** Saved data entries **

[Start of section]

-- ==== Sys2Proof/Laws/Issue.lean ====
section
/-! SUPPORT. What an instruction that issues comes to, by its kind: cited in place of the fetch and the boundary. -/
namespace Sys2Proof.Machine

/-- The dispatch entry of the first word's major opcode has right parity in the core's quire (R377, R392). -/
def dispatchOk (s : State) (c : CoreId) (ws : List W16) : Bool :=
  (s.quire (coreQuire c)).image.parityOk 1 ((ws.getD 0 0).extractLsb' 8 8).toNat

section
variable {s : State} {c : CoreId} {i : Instr} {kind : IKind} {body : State → Core → Res} {ws : List W16} {k : Core}

/-- An instruction that the fetched words spell comes to its own effect, after the checks of R344. -/
theorem issue_of (h : s.canIssue c = true) (hf : fetchInstr (s.quire (coreQuire c)).image (s.core c) (s.core c).pc = .ok ws k)
    (hs : spells c k ws i = true) (hd : dispatchOk s c ws = true) :
    issue s c i kind body = .next (settleRes s c k ws.length (checked kind body s k)) := by
  unfold dispatchOk at hd
  simp only [issue, h, if_true, hf, hs, dispatched, hd]

/-- A plain instruction comes to its own effect. -/
theorem issue_plain (h : s.canIssue c = true) (hf : fetchInstr (s.quire (coreQuire c)).image (s.core c) (s.core c).pc = .ok ws k)
    (hs : spells c k ws i = true) (hd : dispatchOk s c ws = true) : issue s c i plain body = .next (settleRes s c k ws.length (body s k)) := by
  rw [issue_of h hf hs hd]; simp [checked, plain]

/-- A control instruction outside a delay slot comes to its own effect (R88). -/
theorem issue_ctl (h : s.canIssue c = true) (hf : fetchInstr (s.quire (coreQuire c)).image (s.core c) (s.core c).pc = .ok ws k)
    (hs : spells c k ws i = true) (hd : dispatchOk s c ws = true) (hb : k.branch = none) :
    issue s c i ctlKind body = .next (settleRes s c k ws.length (body s k)) := by
  rw [issue_of h hf hs hd]; simp [checked, ctlKind, hb]

/-- A privileged instruction in Service mode comes to its own effect (R31). -/
theorem issue_priv (h : s.canIssue c = true) (hf : fetchInstr (s.quire (coreQuire c)).image (s.core c) (s.core c).pc = .ok ws k)
    (hs : spells c k ws i = true) (hd : dispatchOk s c ws = true) (hm : k.sys.mode = true) :
    issue s c i privKind body = .next (settleRes s c k ws.length (body s k)) := by
  rw [issue_of h hf hs hd]; simp [checked, privKind, hm]

/-- A privileged control instruction in Service mode outside a delay slot comes to its own effect. -/
theorem issue_sys (h : s.canIssue c = true) (hf : fetchInstr (s.quire (coreQuire c)).image (s.core c) (s.core c).pc = .ok ws k)
    (hs : spells c k ws i = true) (hd : dispatchOk s c ws = true) (hb : k.branch = none) (hm : k.sys.mode = true) :
    issue s c i ⟨true, true⟩ body = .next (settleRes s c k ws.length (body s k)) := by
  rw [issue_of h hf hs hd]; simp [checked, hb, hm]

/-- In Tenant mode a privileged instruction outside a delay slot raises privileged-operation (R31, R343). -/
theorem issue_tenant {ctl : Bool} (h : s.canIssue c = true)
    (hf : fetchInstr (s.quire (coreQuire c)).image (s.core c) (s.core c).pc = .ok ws k)
    (hs : spells c k ws i = true) (hd : dispatchOk s c ws = true) (hb : k.branch = none) (hm : k.sys.mode = false) :
    issue s c i ⟨ctl, true⟩ body = .next (s.setCore c (k.enterPrecise 0x02 0 0)) := by
  rw [issue_of h hf hs hd]; simp [checked, hb, hm, Res.privileged, settleRes]

/-- A control instruction in a delay slot is illegal (R88, R114). -/
theorem issue_slot {priv : Bool} (h : s.canIssue c = true)
    (hf : fetchInstr (s.quire (coreQuire c)).image (s.core c) (s.core c).pc = .ok ws k)
    (hs : spells c k ws i = true) (hd : dispatchOk s c ws = true) (hb : k.branch.isSome = true) :
    issue s c i ⟨true, priv⟩ body = .next (s.setCore c (k.enterPrecise 0x01 (k.pc.setWidth 40) 0)) := by
  rw [issue_of h hf hs hd]; simp [checked, hb, Res.illegal, settleRes]

/-- A command that the fetched words do not spell changes nothing. -/
theorem issue_other (hf : fetchInstr (s.quire (coreQuire c)).image (s.core c) (s.core c).pc = .ok ws k)
    (hs : spells c k ws i = false) : issue s c i kind body = .next s := by
  simp [issue, hf, hs]

/-- A core that cannot issue is left as it is. -/
theorem issue_idle (h : s.canIssue c = false) : issue s c i kind body = .next s := by
  simp [issue, h]

/-- Every instruction that goes through issue answers a next state. -/
theorem issue_next : ∃ t, issue s c i kind body = .next t := by
  unfold issue
  split
  · dsimp only; split <;> exact ⟨_, rfl⟩
  · exact ⟨_, rfl⟩

end

end Sys2Proof.Machine
end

[End of section]

** Exercise instructions **
Search the records above for "branch". Copy each line where it is found.

** Response to this exercise **
    (hs : spells c k ws i = true) (hd : dispatchOk s c ws = true) (hb : k.branch = none) :
    (hs : spells c k ws i = true) (hd : dispatchOk s c ws = true) (hb : k.branch = none) (hm : k.sys.mode = true) :
    (hs : spells c k ws i = true) (hd : dispatchOk s c ws = true) (hb : k.branch = none) (hm : k.sys.mode = false) :
    (hs : spells c k ws i = true) (hd : dispatchOk s c ws = true) (hb : k.branch.isSome = true) :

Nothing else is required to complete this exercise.